Characteristics of fast and slow pointers in linked list problems
Case studies of fast and slow pointers: finding the middle of a linked list, finding the k-th element from the end
A classic problem using fast and slow pointers: detecting a cycle in a linked list
Related problems

Two Pointers in Linked List Problems

As we know, the nature of the linked list data structure means it can only be traversed sequentially in one direction — it does not support reverse traversal or random access (access by index). Many times, we need the fast and slow pointer technique to achieve a degree of reverse traversal, or to reduce the number of passes through the list. That is why fast and slow pointers are so commonly used in linked list problems.
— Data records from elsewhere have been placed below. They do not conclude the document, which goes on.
-- ==== Sys2Proof/Laws/Clock.lean ====
section
/-! SUPPORT. What the shared operations over the queues, the grants and site time leave alone: one theorem for each. -/

namespace Sys2Proof.Machine

open Sys2Proof

variable (s : State)

/-! ## Queues -/

@[simp] theorem offer_frame (k : Slot) (bytes : List Byte) :
    (offer k bytes s).pending = s.pending ∧ (offer k bytes s).scu = s.scu ∧ (offer k bytes s).lkc = s.lkc ∧
    (offer k bytes s).gre = s.gre ∧ (offer k bytes s).tmu = s.tmu ∧ (offer k bytes s).tsu = s.tsu ∧ (offer k bytes s).dsu = s.dsu ∧
    (offer k bytes s).subMs = s.subMs ∧ (offer k bytes s).freeBytes = s.freeBytes ∧ (offer k bytes s).emitted = s.emitted ∧
    (offer k bytes s).sli.links = s.sli.links ∧ (offer k bytes s).sli.access = s.sli.access ∧
    (offer k bytes s).sli.lock = s.sli.lock ∧ (offer k bytes s).sli.strap = s.sli.strap := by
  unfold offer; (repeat' split) <;> simp

@[simp] theorem dropMalformed_frame (k : Slot) :
    (dropMalformed k s).pending = s.pending ∧ (dropMalformed k s).sli = s.sli ∧ (dropMalformed k s).scu = s.scu ∧
    (dropMalformed k s).lkc = s.lkc ∧ (dropMalformed k s).gre = s.gre ∧ (dropMalformed k s).tmu = s.tmu ∧
    (dropMalformed k s).tsu = s.tsu ∧ (dropMalformed k s).dsu = s.dsu ∧ (dropMalformed k s).subMs = s.subMs ∧
    (dropMalformed k s).freeBytes = s.freeBytes ∧ (dropMalformed k s).emitted = s.emitted := by
  simp [dropMalformed]

@[simp] theorem arrive_frame (k : Slot) (bytes : List Byte) (cut : Bool) :
    (arrive k bytes cut s).pending = s.pending ∧ (arrive k bytes cut s).scu = s.scu ∧ (arrive k bytes cut s).lkc = s.lkc ∧
    (arrive k bytes cut s).gre = s.gre ∧ (arrive k bytes cut s).tmu = s.tmu ∧ (arrive k bytes cut s).tsu = s.tsu ∧
    (arrive k bytes cut s).dsu = s.dsu ∧ (arrive k bytes cut s).subMs = s.subMs ∧ (arrive k bytes cut s).freeBytes = s.freeBytes ∧
    (arrive k bytes cut s).emitted = s.emitted ∧ (arrive k bytes cut s).sli.links = s.sli.links ∧
    (arrive k bytes cut s).sli.access = s.sli.access ∧ (arrive k bytes cut s).sli.lock = s.sli.lock ∧
    (arrive k bytes cut s).sli.strap = s.sli.strap := by
  unfold arrive; (repeat' split) <;> simp

@[simp] theorem drainAll_frame (g : PerSlot Nat) :
    ((drainAll g s).2).pending = s.pending ∧ ((drainAll g s).2).sli = s.sli ∧ ((drainAll g s).2).scu = s.scu ∧
    ((drainAll g s).2).lkc = s.lkc ∧ ((drainAll g s).2).gre = s.gre ∧ ((drainAll g s).2).tmu = s.tmu ∧
    ((drainAll g s).2).tsu = s.tsu ∧ ((drainAll g s).2).dsu = s.dsu ∧ ((drainAll g s).2).subMs = s.subMs ∧
    ((drainAll g s).2).freeBytes = s.freeBytes ∧ ((drainAll g s).2).emitted = s.emitted := by
  simp [drainAll]

@[simp] theorem tqmDepart_frame :
    (tqmDepart s).pending = s.pending ∧ (tqmDepart s).sli = s.sli ∧ (tqmDepart s).scu = s.scu ∧ (tqmDepart s).lkc = s.lkc ∧
    (tqmDepart s).gre = s.gre ∧ (tqmDepart s).tmu = s.tmu ∧ (tqmDepart s).tsu = s.tsu ∧ (tqmDepart s).dsu = s.dsu ∧
    (tqmDepart s).subMs = s.subMs ∧ (tqmDepart s).freeBytes = s.freeBytes ∧ (tqmDepart s).emitted = s.emitted := by
  simp [tqmDepart]

@[simp] theorem tqmSlotState_frame (k : Slot) (new : SlotState) :
    (tqmSlotState k new s).pending = s.pending ∧ (tqmSlotState k new s).sli = s.sli ∧ (tqmSlotState k new s).scu = s.scu ∧
    (tqmSlotState k new s).lkc = s.lkc ∧ (tqmSlotState k new s).gre = s.gre ∧ (tqmSlotState k new s).tmu = s.tmu ∧
    (tqmSlotState k new s).tsu = s.tsu ∧ (tqmSlotState k new s).dsu = s.dsu ∧ (tqmSlotState k new s).subMs = s.subMs ∧
    (tqmSlotState k new s).freeBytes = s.freeBytes ∧ (tqmSlotState k new s).emitted = s.emitted := by
  simp [tqmSlotState]

@[simp] theorem takeSegment_frame (g : EgressSegment) :
    (takeSegment s g).pending = s.pending ∧ (takeSegment s g).sli = s.sli ∧ (takeSegment s g).scu = s.scu ∧
    (takeSegment s g).lkc = s.lkc ∧ (takeSegment s g).gre = s.gre ∧ (takeSegment s g).tmu = s.tmu ∧ (takeSegment s g).tsu = s.tsu ∧
    (takeSegment s g).dsu = s.dsu ∧ (takeSegment s g).subMs = s.subMs ∧ (takeSegment s g).freeBytes = s.freeBytes := by
  unfold takeSegment; dsimp only; (repeat' split) <;> simp

@[simp] theorem takeSegments_frame (gs : List EgressSegment) :
    (takeSegments gs s).pending = s.pending ∧ (takeSegments gs s).sli = s.sli ∧ (takeSegments gs s).scu = s.scu ∧
    (takeSegments gs s).lkc = s.lkc ∧ (takeSegments gs s).gre = s.gre ∧ (takeSegments gs s).tmu = s.tmu ∧
    (takeSegments gs s).tsu = s.tsu ∧ (takeSegments gs s).dsu = s.dsu ∧ (takeSegments gs s).subMs = s.subMs ∧
    (takeSegments gs s).freeBytes = s.freeBytes := by
  unfold takeSegments
  refine ⟨foldl_keeps (fun s => s.pending) _ (by simp) _ s, foldl_keeps (fun s => s.sli) _ (by simp) _ s, foldl_keeps (fun s => s.scu) _ (by simp) _ s, foldl_keeps (fun s => s.lkc) _ (by simp) _ s, foldl_keeps (fun s => s.gre) _ (by simp) _ s, foldl_keeps (fun s => s.tmu) _ (by simp) _ s, foldl_keeps (fun s => s.tsu) _ (by simp) _ s, foldl_keeps (fun s => s.dsu) _ (by simp) _ s, foldl_keeps (fun s => s.subMs) _ (by simp) _ s, foldl_keeps (fun s => s.freeBytes) _ (by simp) _ s⟩

/-! ## Grants -/

@[simp] theorem passEvents_frame (b a : GrantRec) (k : Slot) :
    (passEvents b a k s).pending = s.pending ∧ (passEvents b a k s).scu = s.scu ∧ (passEvents b a k s).lkc = s.lkc ∧
    (passEvents b a k s).tqm = s.tqm ∧ (passEvents b a k s).gre = s.gre ∧ (passEvents b a k s).tmu = s.tmu ∧
    (passEvents b a k s).tsu = s.tsu ∧ (passEvents b a k s).dsu = s.dsu ∧ (passEvents b a k s).subMs = s.subMs ∧
    (passEvents b a k s).freeBytes = s.freeBytes ∧ (passEvents b a k s).emitted = s.emitted ∧
    (passEvents b a k s).sli.links = s.sli.links ∧ (passEvents b a k s).sli.access = s.sli.access ∧
    (passEvents b a k s).sli.lock = s.sli.lock ∧ (passEvents b a k s).sli.strap = s.sli.strap := by
  unfold passEvents; dsimp only; (repeat' split) <;> simp

@[simp] theorem recordPass_frame (h : PassFrame) (es : PerSlot Entrant) (p : Pass) :
    (recordPass h es p s).pending = s.pending ∧ (recordPass h es p s).scu = s.scu ∧ (recordPass h es p s).lkc = s.lkc ∧
    (recordPass h es p s).tqm = s.tqm ∧ (recordPass h es p s).tmu = s.tmu ∧ (recordPass h es p s).tsu = s.tsu ∧
    (recordPass h es p s).dsu = s.dsu ∧ (recordPass h es p s).subMs = s.subMs ∧ (recordPass h es p s).freeBytes = s.freeBytes ∧
    (recordPass h es p s).emitted = s.emitted ∧ (recordPass h es p s).sli.links = s.sli.links ∧
    (recordPass h es p s).sli.access = s.sli.access ∧ (recordPass h es p s).sli.lock = s.sli.lock ∧
    (recordPass h es p s).sli.strap = s.sli.strap ∧ (recordPass h es p s).gre.metLimit = s.gre.metLimit ∧
    (recordPass h es p s).gre.agingLimit = s.gre.agingLimit := by
  unfold recordPass; simp [allSlots]

/-! ## Time -/

@[simp] theorem deriveClass_frame :
    (deriveClass s).pending = s.pending ∧ (deriveClass s).lkc = s.lkc ∧ (deriveClass s).gre = s.gre ∧ (deriveClass s).dsu = s.dsu ∧
    (deriveClass s).subMs = s.subMs ∧ (deriveClass s).freeBytes = s.freeBytes ∧ (deriveClass s).emitted = s.emitted ∧
    (deriveClass s).sli.links = s.sli.links ∧ (deriveClass s).sli.access = s.sli.access ∧ (deriveClass s).sli.lock = s.sli.lock ∧
    (deriveClass s).sli.strap = s.sli.strap ∧ (deriveClass s).scu.ceiling = s.scu.ceiling ∧
    (deriveClass s).scu.siteClass = s.scu.siteClass ∧ (deriveClass s).scu.acceptanceSet = s.scu.acceptanceSet ∧
    (deriveClass s).scu.tenants = s.scu.tenants ∧ (deriveClass s).tmu.site = s.tmu.site ∧
    (deriveClass s).tmu.residue = s.tmu.residue ∧ (deriveClass s).tmu.y = s.tmu.y ∧
    (deriveClass s).tmu.lastSecond = s.tmu.lastSecond ∧ (deriveClass s).tmu.timing = s.tmu.timing ∧
    (deriveClass s).tmu.everLocked = s.tmu.everLocked ∧ (deriveClass s).tmu.holdover = s.tmu.holdover ∧
    (deriveClass s).tmu.history = s.tmu.history ∧ (deriveClass s).tmu.sticky = s.tmu.sticky ∧
    (deriveClass s).tmu.integ = s.tmu.integ ∧ (deriveClass s).tmu.selected = s.tmu.selected ∧
    (deriveClass s).tmu.gnss = s.tmu.gnss ∧ (deriveClass s).tmu.link = s.tmu.link ∧ (deriveClass s).tmu.message = s.tmu.message ∧
    (deriveClass s).tmu.pulseTimer = s.tmu.pulseTimer ∧ (deriveClass s).tmu.exchange = s.tmu.exchange ∧
    (deriveClass s).tmu.pathDelay = s.tmu.pathDelay ∧ (deriveClass s).tmu.params = s.tmu.params ∧
    (deriveClass s).tmu.pps = s.tmu.pps ∧
    (deriveClass s).tmu.crossed = s.tmu.crossed := by
  unfold deriveClass; (repeat' split) <;> simp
Fast and slow pointers in linked list problems can be further divided into several different types. Below we will walk through three application scenarios of fast and slow pointers.

Example 1: Finding the Middle of a Linked List

LeetCode 876 - Middle of the Linked List (Easy)

The conventional approach to finding the middle of a linked list is to first traverse the entire list to compute its length $n$ , then traverse it again to find the $n/2$ -th element. This requires two passes through the list.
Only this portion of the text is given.